Events

Transitteatret: Elephant Stories

Festspillene i Bergen - Studio Bergen,Nationaltheatret 28.05.2009 20.0031.05.2009 20.00

Published

Über Tiere
Text: Elfride Jelinek
Passacaglia
Text: Tore Vagn Lid
Direction and audio-visual concept: Tore Vagn Lid

A Bergen International Festival co-production with Transiteatret-Bergen, in cooperation with the Norwegian National Theatre World premiere

A relentless confrontation with our ideals.

Is consciousness merely electrical impulses to the brain? Do women become invisible at the age of 50? What is the relationship between biomedicine, the lifestyle industry and freedom of choice?

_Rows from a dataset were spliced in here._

/-- A port that is ACTIVE sends what its credits allow (R263). A packet takes at most three turns, and a tag flit follows eight. -/
def State.pump (s : State) (p : Nat) : State :=
  if s.portState p ≠ 2 then s else s.flow p (4 * (s.port p).waiting.length + (s.port p).out.length / 120 + 4)

/-- A packet queued on a port. -/
def State.sendOn (s : State) (p : Nat) (k : OutPkt) : State :=
  (s.setPort p { s.port p with waiting := (s.port p).waiting ++ [k] }).pump p

/-- A packet sent towards its destination; a response with no ACTIVE port is dropped. -/
def State.send (s : State) (k : OutPkt) : State :=
  match s.routePort k.dst k.addr with
  | some p => s.sendOn p k
  | none => s

/-- A response packet (Table 11.6). -/
def respPkt (cmd dst job addr tag cause : Nat) (data : List Byte) : OutPkt :=
  { src := none, cmd := cmd, flag := false, len := data.length, dst := dst, job := job, addr := addr, tag := tag, cause := cause, aop := 0, aw := 0,
    data := data }

/-- CTX_USE and CTX_PEAK follow the contexts in use (Table 11.16). -/
def State.syncCtx (s : State) : State :=
  let n := s.fab.ctxs.length
  let s1 := s.setFld fWin_CTX_USE n
  if s1.fld fWin_CTX_PEAK < n then s1.setFld fWin_CTX_PEAK n else s1

/-- The lowest free tag; one whose late response may still come is taken only when there is no other (R284). -/
def State.freeTag (s : State) : Nat :=
  let busy := fun i => s.fab.ctxs.any fun c => c.tag == i
  match (List.range (s.fab.ctxs.length + s.fab.late.length + 1)).find? fun i => !busy i && !s.fab.late.contains i with
  | some i => if i < 262144 then i else s.fab.late.headD 0
  | none => s.fab.late.headD 0

/-- A context is free for the requester (R281): 4,096 are reserved for control threads and management. -/
def State.ctxFree (s : State) (reservedToo : Bool) : Bool :=
  decide (s.fab.ctxs.length < if reservedToo then 262144 else 258048)

/-- Outstanding requests to a target. -/
def State.outstanding (s : State) (target : Nat) : List RCtx := s.fab.ctxs.filter fun c => c.target == target

/-- A requester of the 4,096 contexts reserved for control threads and management (R281). The spec does not say which requests are
management's: the model takes those of the package's own units (DESIGN CHOICE, assumption log 117). -/
def RUse.reserved : RUse → Bool
  | .load t => t.kind == .control
  | .store t => t.kind == .control
  | .amo t => t.kind == .control
  | .read t => t.kind == .control
  | .mgmt => true
  | .unit => true
  | .pool => true
  | _ => false

/-- The class of a thread's requests (Table 13.3): near and control threads, then groves. -/
def threadRank (t : Tid) : Nat := if t.kind = .grove then 2 else 1

/-- The class of a requester in the order of R182, as Table 13.3 assigns the agents: management and the pool's shards; near and control
threads; groves, their engines and update passes. Async copies, which the table does not name, stand with the ring copies, and the
stores and reads of other units of the package with management (DESIGN CHOICE, assumption log 117). -/
def RUse.rank : RUse → Nat
  | .load t => threadRank t
  | .store t => threadRank t
  | .amo t => threadRank t
  | .read t => threadRank t
  | .mgmt => 0
  | .unit => 0
  | .pool => 0
  | _ => 2

/-- Who requests: the packets of one get copy are one requester's. -/
def RUse.asker : RUse → RUse
  | .get id _ => .get id 0
  | u => u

In Elephant Stories our modern view of ourselves is put to the test. The project is presented as a scenic musical dialogue – an exchange – between two theatrical sources: Elfride Jelinek’s piece Über Tiere and Tore Vagn Lid’s Passacaglia. The term passacaglia refers to a musical and dramaturgical principle in which a repeated basic theme is challenged by a stream of complementary themes. The Elephant Story turns out as a relay of dialogue passing between actors, instrumentalists, choral singers and loudspeakers.

Elfride Jelinek, a Nobel literature laureate, is recognised for her opposition to established contemporary thinking. With her acute analytical viewpoint and her unconventional treatment of language she opens for new insights. Referred to as an ‘antidramatist’, she puts stage directors to the test throughout Europe.

Tore Vagn Lid was one of four young directors invited to the 2008 Salzburg festival. His ticket was his critically acclaimed version of Brecht’s Die Massnahme (The Measures Taken), one of the new productions at the 2007 Bergen International Festival. In 2008 MANN=MANN, directed by Tore Vagn Lid and performed by his own Transiteatret Company in collaboration with Rogaland Theatre, received the Hedda Award for the theatre project of the year. The jury emphasised the director’s skill in combining the classical professionalism of an institutional theatre with the modernity and innovativeness of a free theatrical group.

The performance is supported by Arts Council Norway.